D’une famille de boulangers-pâtissiers, j’aurais pu naître dans un chou à la crème, mais non. Je suis née dans une rose en pâte d’amandes. Une de ces roses composées de pétales roses et accompagnées de feuilles dentelées de couleur vert pâle. C’était le décor habituel des entremets et bûches de notre famille.
J’aurais pu également, énumérer les petits gâteaux présentés le dimanche dans la vitrine réfrigérée. C’est Jean-Claude un ancien client rencontré par hasard trente plus tard, qui me les a rappelés. Un verre à la main, à la Fête du Beaujolais Nouveau d’une grande enseigne de portes et fenêtres, il m’a énuméré, de gauche à droite et sans se tromper les rangées de gâteaux. J’étais bluffée.
La spécialité de notre famille est la pâte feuilletée. Cette pâte était l’unique composant de la Galette des Rois au siècle dernier. Cette galette se mangeait nature ou accompagnée de confiture. L’erreur était de la réchauffer au four sans maîtriser la température, faisant fondre le beurre. En conclusion, l’utilisation de beurre de bas de gamme par des pâtissiers avides de profit, ont fait naître la galette fourrée.
Cette pâte feuilletée sert aussi de base aux tartes et tartelettes, Saint-Honoré, chaussons aux pommes, pithiviers, conversations…. Ah ! la conversation, tout en finesse, subtile assemblage de pâte feuilletée, de crème d’amande et de sucre glace.
Ne pas confondre Pâte Feuilletée, et, Feuilletage destiné aux croissants, pains au chocolat, pâtés en croûte….
Et la tartelette aux cerises !!!! En forme de bateau, les enfants mangeaient les cerises avec les doigts, puis l’index replié, raclaient la crème pâtissière. Pour terminer, ils passaient la « croûte » aux pères.
Notre Papé a transmis sa recette de pâte feuilletée à son fils et son neveu qui se sont associés. Chaque année, à la mi-janvier, ses yeux gris pétillants de joie, il demandait « combien de pâtons ? ». Le chiffre répondu était sans commune mesure avec ses souvenirs des années 50. La galette étant composée aujourd’hui, de deux pâtes feuilletées et garnie de frangipane.
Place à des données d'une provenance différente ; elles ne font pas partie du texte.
-- ==== Sys2Proof/Safety.lean ====
section
/-! DEFINITION. What claims call a sound state of GCORE, and what spec/70_reset_and_hazards.md R321 asks of a host. -/

namespace Sys2Proof.Machine

/-- What holds in every state of a real machine: the build is legal (R10); BUF is in its canonical form and lists
nothing outside BUF (R47); while a command is pending DONE is 0, because acceptance clears it and only completion sets
it (R39, R261, R262); and free values are drawn under fresh numbers (log 8). -/
structure State.Inv (s : State) : Prop where
  build_legal : s.build.wf = true
  buf_canonical : s.buf.wf
  buf_inside : ∀ c ∈ s.buf.cells, c.1 < s.build.bufBytes
  busy_not_done : s.status.busy = true → s.status.done = false
  draws_fresh : s.buf.fill < s.draws

/-- The host has to wait for completion before it makes this access: it writes ARG, BUF or CMD, or reads RES or BUF
(R321). -/
def hostOpWaits (b : Build) (op : HostOp) : Bool :=
  match op with
  | .write off _ =>
    match targetOf b off with
    | .buf _ => true
    | .reg .cmd => true
    | .reg (.arg _) => true
    | .reg _ => false
    | .bad => false
  | .read off _ =>
    match targetOf b off with
    | .buf _ => true
    | .reg .resLo => true
    | .reg .resHi => true
    | .reg _ => false
    | .bad => false
  | .poll off _ _ =>
    match targetOf b off with
    | .buf _ => true
    | .reg .resLo => true
    | .reg .resHi => true
    | .reg _ => false
    | .bad => false

/-- The host's next transaction keeps the duties of R321 in this state. -/
def State.dutiful (s : State) : Bool :=
  match s.host with
  | [] => true
  | op :: _ => !(s.status.busy && hostOpWaits s.build op)

/-- No condition has been reported: every error and warning flag of STATUS is 0 (R270). -/
def State.clean (s : State) : Bool :=
  !(s.status.errPrn || s.status.warnPrn || s.status.errAddr || s.status.errCmd || s.status.ovr || s.status.hostErr)

end Sys2Proof.Machine
end

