/-- Timestamps 0.0 and 1.0. -/
theorem witness_SwappingTimestampsNegatesFll :
    let s := withArgs #v[0x3F800000#32, 0#32, 0#32, 0x3F800000#32, 0#32, 0#32, 0#32, 0x3FF00000#32]
    unpack64 (s.arg 5 ++ s.arg 4) = .fin false 0 (-1074) ∧ unpack64 (s.arg 7 ++ s.arg 6) = .fin false (2 ^ 52) (-52) ∧
    realValue false 0 (-1074) ≠ realValue false (2 ^ 52) (-52) ∧
    ∃ r, exec .discFll s = .next { s with res := r } := by
  refine ⟨by decide, by decide, ?_, ⟨_, rfl⟩⟩
  simp [realValue]

theorem witness_DllIgnoresComponentSigns : ∃ t, exec .discDll State.reset = .next t := ⟨_, rfl⟩

/-- Four zeros, and four components that are not all zero. -/
theorem witness_DllStaysBetweenMinusOneAndOne :
    (∀ i : Fin 8, i.val < 4 → unpack32 (State.reset.arg i) = .fin false 0 (-149)) ∧
    (∀ i : Fin 8, i.val < 4 → (State.reset.arg i).toNat % 2 ^ 31 = 0) ∧
    (∀ i : Fin 8, i.val < 4 →
      unpack32 ((withArgs (Vector.replicate 8 0x00000001#32)).arg i) = .fin false 1 (-149)) ∧
    ¬ ∀ i : Fin 8, i.val < 4 → ((withArgs (Vector.replicate 8 0x00000001#32)).arg i).toNat % 2 ^ 31 = 0 := by decide

theorem witness_DiscriminatorNansAreCanonical :
    ∃ t, isDisc .discDll ∧ exec .discDll State.reset = .next t ∧ unpack64 t.res = .nan :=
  ⟨after (exec .discDll State.reset), .inr (.inr (.inr rfl)), rfl, by decide +kernel⟩

/-- Zero, the largest finite magnitude, infinity and the smallest NaN pattern, as the clauses need them. -/
theorem witness_PhaseDiscriminatorCorners :
    (0x80000000#32 : Word).toNat % 2 ^ 31 = 0 ∧ (0x7F800000#32 : Word).toNat % 2 ^ 31 ≤ 0x7F800000 ∧
    ((0x00000001#32 : Word).toNat % 2 ^ 31 ≠ 0 ∧ (0x7F800000#32 : Word).toNat % 2 ^ 31 = 0x7F800000) ∧
    (0xFF7FFFFF#32 : Word).toNat % 2 ^ 31 < 0x7F800000 ∧ 0x7F800000 < (0x7F800001#32 : Word).toNat % 2 ^ 31 := by decide

/-- The last window that fits, and the first that does not (95_test_vectors.md 2.4). -/
theorem witness_PreCorrScoresTheWindow :
    State.reset.build.wf = true ∧ (0xFFB00 % 8 = 0 ∧ 0xFFB00 + 8 * (8 * 20) ≤ 2 ^ State.reset.build.bufAddrBits) ∧
      ¬ (0xFFB08 % 8 = 0 ∧ 0xFFB08 + 8 * (8 * 20) ≤ 2 ^ State.reset.build.bufAddrBits) ∧
      ¬ (0x10004 % 8 = 0 ∧ 0x10004 + 8 * (8 * 20) ≤ 2 ^ State.reset.build.bufAddrBits) := by decide

theorem witness_ScoreIsBoundedWithParity :
    State.reset.build.wf = true ∧ (withArgs #v[0xFFB00#32, 0#32, 0#32, 0#32, 0#32, 0#32, 0#32, 0#32]).srcOk = true := by
  decide

theorem witness_MatchingWindowScoresFull :
    let b := { Build.reference with preSpb := 1 }
    let own := withWindow [one64, minusOne64, minusOne64, minusOne64, one64, minusOne64, one64, one64]
    let opposite := withWindow [minusOne64, one64, one64, one64, minusOne64, one64, minusOne64, minusOne64]
    let mixed := withWindow [0x8000000000000000#64, 0xFFF8000000000000#64, one64, one64, one64, one64, one64, one64]
    (own.build.wf = true ∧ own.srcOk = true ∧ ∀ k : Fin 8, own.buf.symbol own.src k =
      (if pref b k = 1 then 0x3FF0000000000000#64 else 0xBFF0000000000000#64)) ∧
    (opposite.build.wf = true ∧ opposite.srcOk = true ∧ ∀ k : Fin 8, opposite.buf.symbol opposite.src k =
      (if pref b k = 1 then 0xBFF0000000000000#64 else 0x3FF0000000000000#64)) ∧
    (mixed.build.wf = true ∧ mixed.srcOk = true ∧ ∀ k : Fin 8,
      sign64 (mixed.buf.symbol mixed.src k) = false ∨ magBits (mixed.buf.symbol mixed.src k) = 0 ∨
        unpack64 (mixed.buf.symbol mixed.src k) = .nan) := by decide +kernel

theorem witness_ConstantRegistersHoldTheirValues :
    (0x050#21 : Offset) = 0x000#21 ∨ (0x050#21 : Offset) = 0x004#21 ∨ (0x050#21 : Offset) = 0x048#21 ∨
      (0x050#21 : Offset) = 0x04C#21 ∨ (0x050#21 : Offset) = 0x050#21 := by decide

theorem witness_DelayRomReadsTheTable : 0 ≤ 50 ∧ 50 ≤ 50 := by decide

theorem witness_StatusReadsAndClears : 0 < 32 ∧ 31 < 32 ∧ (1 ≤ 1 ∧ 1 ≤ 7) ∧ 1 ≤ 7 ∧ 7 ≤ 7 := by decide

theorem witness_BuildRegistersReportTheBuild :
    State.reset.build.wf = true ∧ smallBuild.build.wf = true := by decide

/-- Unmapped offsets next to mapped ones in two builds, a read-only one, a writable one; and a host address inside the
window and one outside. -/
theorem witness_BadAccessesOnlySetHostErr :
    (∀ o ∈ [0x002, 0x054, 0x0FC, 0x1CC, 0x400, 0x0FFFFC, 0x100002], ¬ mapped State.reset.build o) ∧
    (mapped smallBuild.build 0x101FFC ∧ ¬ mapped smallBuild.build 0x102000) ∧
    (mapped State.reset.build 0x1FFFFC ∧ ¬ readOnly 0x1FFFFC) ∧ (mapped State.reset.build 0x050 ∧ readOnly 0x050) ∧
    (mapped State.reset.build 0x1C8 ∧ readOnly 0x1C8) ∧ (mapped State.reset.build 0x014 ∧ ¬ readOnly 0x014) ∧
    State.reset.status.hostErr = false ∧
    (platBase.extractLsb' 21 11 = platBase.extractLsb' 21 11) ∧
    (~~~platBase).extractLsb' 21 11 ≠ platBase.extractLsb' 21 11 := by
  refine ⟨by unfold mapped; decide, by unfold mapped; decide, by unfold mapped readOnly; decide,
    by unfold mapped readOnly; decide, by unfold mapped readOnly; decide, by unfold mapped readOnly; decide, by decide,
    rfl, ?_⟩
  intro h
  have := congrArg (fun v => v.getLsbD 0) h
  simp at this

/-- BUSY = 1, and an offset for every row of the table. -/
theorem witness_BusyBlocksTheHost :
    busy.status.busy = true ∧ (0x020#21 : Offset).toNat = 0x020 + 4 * (0 : Fin 8).val ∧
    (0x03C#21 : Offset).toNat = 0x020 + 4 * (7 : Fin 8).val ∧
    (0x1FFFFC % 4 = 0 ∧ inBufWindow busy.build 0x1FFFFC) ∧ (0x100000 % 4 = 0 ∧ inBufWindow busy.build 0x100000) ∧
    (0x80000000#32 : Word).getLsbD 31 = true ∧ (0x3#32 : Word).getLsbD 31 = false ∧
    (mapped busy.build 0x008 ∧ 0x008 < 0x00C) ∧ (mapped busy.build 0x040 ∧ 0x040 ≤ 0x040 ∧ 0x040 < 0x400) ∧
    (mapped busy.build 0x01C ∧ readOnly 0x01C) ∧ ¬ mapped busy.build 0x054 := by
  unfold mapped readOnly inBufWindow; decide

theorem witness_BufWindowReadsAndWritesBuf :
    (State.reset.build.wf = true ∧ 0 < 2 ^ State.reset.build.bufAddrBits ∧ 0 % 4 = 0 ∧ State.reset.status.busy = false) ∧
    (busy.build.wf = true ∧ 0xFFFFC < 2 ^ busy.build.bufAddrBits ∧ 0xFFFFC % 4 = 0 ∧ busy.status.busy = true) := by decide

theorem witness_OperandsAreStableWhileBusy : busy.status.busy = true ∧
    ({ busy with host := pseudoSrst } : State).host = .write 0x00C#21 0x80000000#32 :: [] ∧
    (0x80000000#32 : Word).getLsbD 31 = true := by decide

theorem witness_CtrlHoldsTheEnableBits :
    (0x3#32 : Word).getLsbD 31 = false ∧ (0x80000003#32 : Word).getLsbD 31 = true := by decide

theorem witness_ArgRegistersHoldWhatTheHostWrote : State.reset.status.busy = false ∧ busy.status.busy = true ∧
    ∃ t, exec .discFll State.reset = .next t := ⟨by decide, by decide, _, rfl⟩

theorem witness_OneAccessRaisesAtMostOneCondition :
    ((hostWrite 0x014#21 1#32 busy).status.ovr = true ∧ busy.status.ovr = false ∧ busy.status.hostErr = false) ∧
    ¬ mapped busy.build 0x054 := by unfold mapped; decide

/-- DISC_DLL of zeros completes with a NaN; and a soft reset clears a RES that is not 0. -/
theorem witness_ResChangesOnlyOnCompletion :
    (∃ t, step (pending 0x13#32 State.reset.args) = .next t ∧ t.res ≠ (pending 0x13#32 State.reset.args).res) ∧
    ∃ t, step { State.reset with res := 1#64, host := pseudoSrst } = .next t ∧ t.res ≠ 1#64 :=
  ⟨⟨after (step (pending 0x13#32 State.reset.args)), rfl, by decide +kernel⟩,
    ⟨after (step { State.reset with res := 1#64, host := pseudoSrst }), rfl, by decide⟩⟩

/-- ERR_CMD cleared by a write of 1, and by a soft reset. -/
theorem witness_FlagsAreSticky :
    (∃ t, step { State.reset.raise .errCmd with host := [.write 0x010#21 0x20#32] } = .next t ∧
      ({ State.reset.raise .errCmd with host := [.write 0x010#21 0x20#32] } : State).status.has .errCmd = true ∧
      t.status.has .errCmd = false) ∧
    ∃ t, step { State.reset.raise .errCmd with host := pseudoSrst } = .next t ∧ t.status.has .errCmd = false :=
  ⟨⟨after (step { State.reset.raise .errCmd with host := [.write 0x010#21 0x20#32] }), rfl, by decide, by decide⟩,
    ⟨after (step { State.reset.raise .errCmd with host := pseudoSrst }), rfl, by decide⟩⟩

/-- SRST with a GEN_INT pending, whose range is 0..4091, and with nothing pending. -/
theorem witness_SoftResetClearsAndAborts :
    let s := pending 0x01#32 #v[1#32, 0#32, 0#32, 0#32, 0#32, 0#32, 0#32, 0#32]
    (0x80000000#32 : Word).getLsbD 31 = true ∧ s.status.busy = true ∧ s.writeRange.1 ≤ 0 ∧
      4091 < s.writeRange.1 + s.writeRange.2 ∧ s.writeRange.1 + s.writeRange.2 ≤ 4092 ∧
      State.reset.status.busy = false := by decide

theorem witness_WriteRangeBoundsTheCommandsWrites :
    (∃ t, runPending (pending 0x01#32 #v[1#32, 0#32, 4#32, 0#32, 0#32, 0#32, 0#32, 0#32]) = .next t) ∧
    0 < (pending 0x01#32 #v[1#32, 0#32, 4#32, 0#32, 0#32, 0#32, 0#32, 0#32]).writeRange.1 ∧
    (pending 0x02#32 State.reset.args).lastCmd = 0x02#32 ∧ (pending 0x03#32 State.reset.args).lastCmd = 0x03#32 ∧
    (pending 0x04#32 State.reset.args).lastCmd = 0x04#32 ∧ 4 < (pending 0x05#32 State.reset.args).lastCmd.toNat ∧
    (pending 0x00#32 State.reset.args).lastCmd.toNat = 0 :=
  ⟨⟨_, rfl⟩, by decide, by decide, by decide, by decide, by decide, by decide⟩

theorem witness_PowerOnResetState : (turning [.powerOn] busy).turns = .powerOn :: [] := by decide

/-- A host that polls while a command is pending, one that writes ARG when none is, and one that would not be dutiful. -/
theorem witness_DutifulHostSeesNoOverrun :
    (({ busy with host := pseudoWait } : State).dutiful = true ∧ busy.status.ovr = false) ∧
    ({ State.reset with host := [.write 0x020#21 1#32] } : State).dutiful = true ∧
    ({ busy with host := [.write 0x020#21 1#32] } : State).dutiful = false := by decide

theorem witness_HostOperationsAreSingleAccesses :
    ({ busy with host := pseudoClrst } : State).host = .write 0x010#21 0xFE#32 :: [] ∧
    ({ busy with host := pseudoRdres 0 1 } : State).host = .read 0x018#21 0 :: [.read 0x01C#21 1] ∧
    (1 : Nat) ≠ 0 ∧ ({ busy with host := pseudoWait } : State).host = .poll 0x010#21 1#32 0#32 :: [] ∧
    (hostRead 0x010#21 busy).1 &&& 1#32 ≠ 0#32 ∧ (hostRead 0x010#21 State.reset).1 &&& 1#32 = 0#32 := by decide

theorem witness_EveryStepKeepsTheInvariant :
    State.reset.build.wf = true ∧ State.reset.buf.wf ∧ (∀ c ∈ State.reset.buf.cells, c.1 < State.reset.build.bufBytes) ∧
    (State.reset.status.busy = true → State.reset.status.done = false) ∧ State.reset.buf.fill < State.reset.draws ∧
    ∃ t, step State.reset = .next t := ⟨by decide, by decide, by decide, by decide, by decide, _, rfl⟩

end Sys2Proof.Tests
end

section
/-! PROOFS. Registers as the host sees them: one rule for a read and one for a write of a register (R34, R82), the
constant registers (R35, R36, R43 to R45) and ARG (R32). -/

namespace Sys2Proof.Machine

variable {s : State} {off : Offset} {r : Reg}

/-! ### A host access to a register -/

theorem hostRead_reg (h : targetOf s.build off = .reg r) : hostRead off s = (s.regValue r, s) := by
  simp [hostRead, h]

theorem hostWrite_reg (w : Word) (h : targetOf s.build off = .reg r) : hostWrite off w s = s.writeReg r w := by
  simp [hostWrite, h]

/-- The registers a host write can reach (R34): CTRL, STATUS, CMD and ARG. -/
def Reg.writable (r : Reg) : Bool :=
  match r with
  | .ctrl | .status | .cmd | .arg _ => true
  | _ => false

theorem State.writeReg_of_not_writable (w : Word) (hr : r.writable = false) : s.writeReg r w = s.raise .hostErr := by
  cases r
  case ctrl | status | cmd | arg => simp [Reg.writable] at hr
  all_goals rfl

/-- A write to a read-only register is dropped and sets HOST_ERR (R82). -/
theorem hostWrite_of_not_writable (w : Word) (h : targetOf s.build off = .reg r) (hr : r.writable = false) :
    hostWrite off w s = s.raise .hostErr := by
  rw [hostWrite_reg w h, State.writeReg_of_not_writable w hr]

/-! ### ARG (R32) -/

@[simp] theorem State.arg_setArg_same (s : State) (i : Fin 8) (v : Word) : (s.setArg i v).arg i = v := by
  simp [State.arg]

theorem State.arg_setArg_ne (s : State) (v : Word) {i j : Fin 8} (h : j ≠ i) : (s.setArg i v).arg j = s.arg j := by
  simp [State.arg, Fin.val_ne_of_ne h.symm]

theorem targetOf_argOff (b : Build) (i : Fin 8) : targetOf b (argOff i) = .reg (.arg i) := by
  have hoff : (argOff i).toNat = 4 * (i + 8) := by simp only [argOff, BitVec.toNat_ofNat]; omega
  have hreg : regAt (i + 8) = some (.arg i) := by decide +revert
  rw [targetOf_eq_reg, hoff, Nat.mul_div_cancel_left _ (by decide)]
  exact ⟨by omega, by omega, hreg⟩

theorem hostRead_argOff (s : State) (i : Fin 8) : hostRead (argOff i) s = (s.arg i, s) :=
  hostRead_reg (targetOf_argOff s.build i)

theorem hostWrite_argOff_idle (i : Fin 8) (w : Word) (h : s.status.busy = false) :
    hostWrite (argOff i) w s = s.setArg i w := by
  simp [hostWrite_reg w (targetOf_argOff s.build i), State.writeReg, h]

theorem hostWrite_argOff_busy (i : Fin 8) (w : Word) (h : s.status.busy = true) :
    hostWrite (argOff i) w s = s.raise .ovr := by
  simp [hostWrite_reg w (targetOf_argOff s.build i), State.writeReg, h]

/-- What a command can change: STATUS, RES, BUF and the generator's working state with its draw, and no other field. -/
theorem exec_changes_only {i : Instr} {t : State} (h : exec i s = .next t) :
    t = { s with status := t.status, res := t.res, buf := t.buf, gen := t.gen, draws := t.draws } := by
  cases i
  case preCorr =>
    rw [exec_preCorr] at h
    cases h
    split <;> rfl
  all_goals cases h; rfl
La pâte à choux est l’autre pâte de base en pâtisserie. Je ne reviendrais pas sur la qualité actuelle et l’absence de finesse. Cette pâte est utilisée dans les éclairs, religieuses, glands, salambos, Saint-Honoré…. Et bien-sûr dans le croquembouche plus connu sous le nom de pièce montée.
Toute la subtilité de ces gâteaux réside dans le rapport quantitatif entre la pâte à choux, la garniture et la couverture La qualité de ces trois composants est de même importance. Un pâtissier actuel, de renommée internationale, ne s’y est pas trompé en choisissant l’éclair.
Le top du top, s’il est bien réalisé, est le croquembouche ou pièce montée composée de choux finement caramélisés, assemblés en pyramide sur un socle de nougatine. Les choux, cinq par personne, sont servis sur une petite assiette, sans cuillère ni fourchette. Tenu en main, le chou ne doit pas salir les doigts. Il se mange en deux bouchés.
Les 3 composants :
- la pâte à choux, sans goût particulier, doit être fine, résistante à la pression de la crème, ne pas mollir pour que la pièce montée ne s’affaisse pas.
- la crème suffisamment compacte apporte goûts et aromes.
- le caramel apporte toute la finesse, se brisant en bouche (explose en bouche), il apporte les éclats contrastant ainsi avec la douceur de la crème, d’où le nom de croquembouche. Tout un programme !
Je pourrais continuer ainsi pendant des pages sur ce sujet comparant les gâteaux, les méthodes, d’hier et d’aujourd’hui ….mais c’est un autre sujet.